§ What to work on:
Below are some records; quote exactly the lines from the one that contains "format FD. -/" through the one that contains "(x[k.toNat / 4]'(by", inclusive, and no others.

===== Input =====

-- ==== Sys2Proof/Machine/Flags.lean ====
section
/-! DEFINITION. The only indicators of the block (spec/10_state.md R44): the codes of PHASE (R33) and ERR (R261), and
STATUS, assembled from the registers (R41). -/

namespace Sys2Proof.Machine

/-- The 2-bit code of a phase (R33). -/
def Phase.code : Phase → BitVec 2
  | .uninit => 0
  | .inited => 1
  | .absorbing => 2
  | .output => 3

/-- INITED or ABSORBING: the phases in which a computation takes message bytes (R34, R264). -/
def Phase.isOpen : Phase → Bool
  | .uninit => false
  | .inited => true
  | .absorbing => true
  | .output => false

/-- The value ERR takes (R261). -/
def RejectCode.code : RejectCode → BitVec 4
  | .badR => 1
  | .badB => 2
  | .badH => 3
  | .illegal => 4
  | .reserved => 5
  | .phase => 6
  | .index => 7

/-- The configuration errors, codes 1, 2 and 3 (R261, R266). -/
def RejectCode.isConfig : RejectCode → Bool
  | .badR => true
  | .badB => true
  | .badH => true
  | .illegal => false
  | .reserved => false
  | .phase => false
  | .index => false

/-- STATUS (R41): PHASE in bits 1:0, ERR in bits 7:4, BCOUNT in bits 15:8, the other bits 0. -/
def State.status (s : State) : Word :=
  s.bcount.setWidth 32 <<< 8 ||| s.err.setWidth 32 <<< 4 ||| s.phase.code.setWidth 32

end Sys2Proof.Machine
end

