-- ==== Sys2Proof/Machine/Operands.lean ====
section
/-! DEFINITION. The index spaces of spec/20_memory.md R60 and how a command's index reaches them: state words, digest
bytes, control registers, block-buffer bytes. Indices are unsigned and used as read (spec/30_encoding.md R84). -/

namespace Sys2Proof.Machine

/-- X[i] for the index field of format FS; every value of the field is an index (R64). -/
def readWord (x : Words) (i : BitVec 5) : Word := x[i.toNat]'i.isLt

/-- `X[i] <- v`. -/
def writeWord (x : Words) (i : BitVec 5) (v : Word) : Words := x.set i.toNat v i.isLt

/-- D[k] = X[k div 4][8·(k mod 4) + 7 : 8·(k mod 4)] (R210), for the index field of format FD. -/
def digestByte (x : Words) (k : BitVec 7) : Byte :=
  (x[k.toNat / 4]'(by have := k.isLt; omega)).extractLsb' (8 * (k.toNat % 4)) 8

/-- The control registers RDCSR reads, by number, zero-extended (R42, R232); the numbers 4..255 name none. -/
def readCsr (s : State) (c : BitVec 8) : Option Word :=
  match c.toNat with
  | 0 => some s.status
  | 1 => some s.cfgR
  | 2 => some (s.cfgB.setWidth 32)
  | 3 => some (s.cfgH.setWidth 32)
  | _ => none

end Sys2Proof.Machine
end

=====

§ Exercise result:
/-- D[k] = X[k div 4][8·(k mod 4) + 7 : 8·(k mod 4)] (R210), for the index field of format FD. -/
def digestByte (x : Words) (k : BitVec 7) : Byte :=
  (x[k.toNat / 4]'(by have := k.isLt; omega)).extractLsb' (8 * (k.toNat % 4)) 8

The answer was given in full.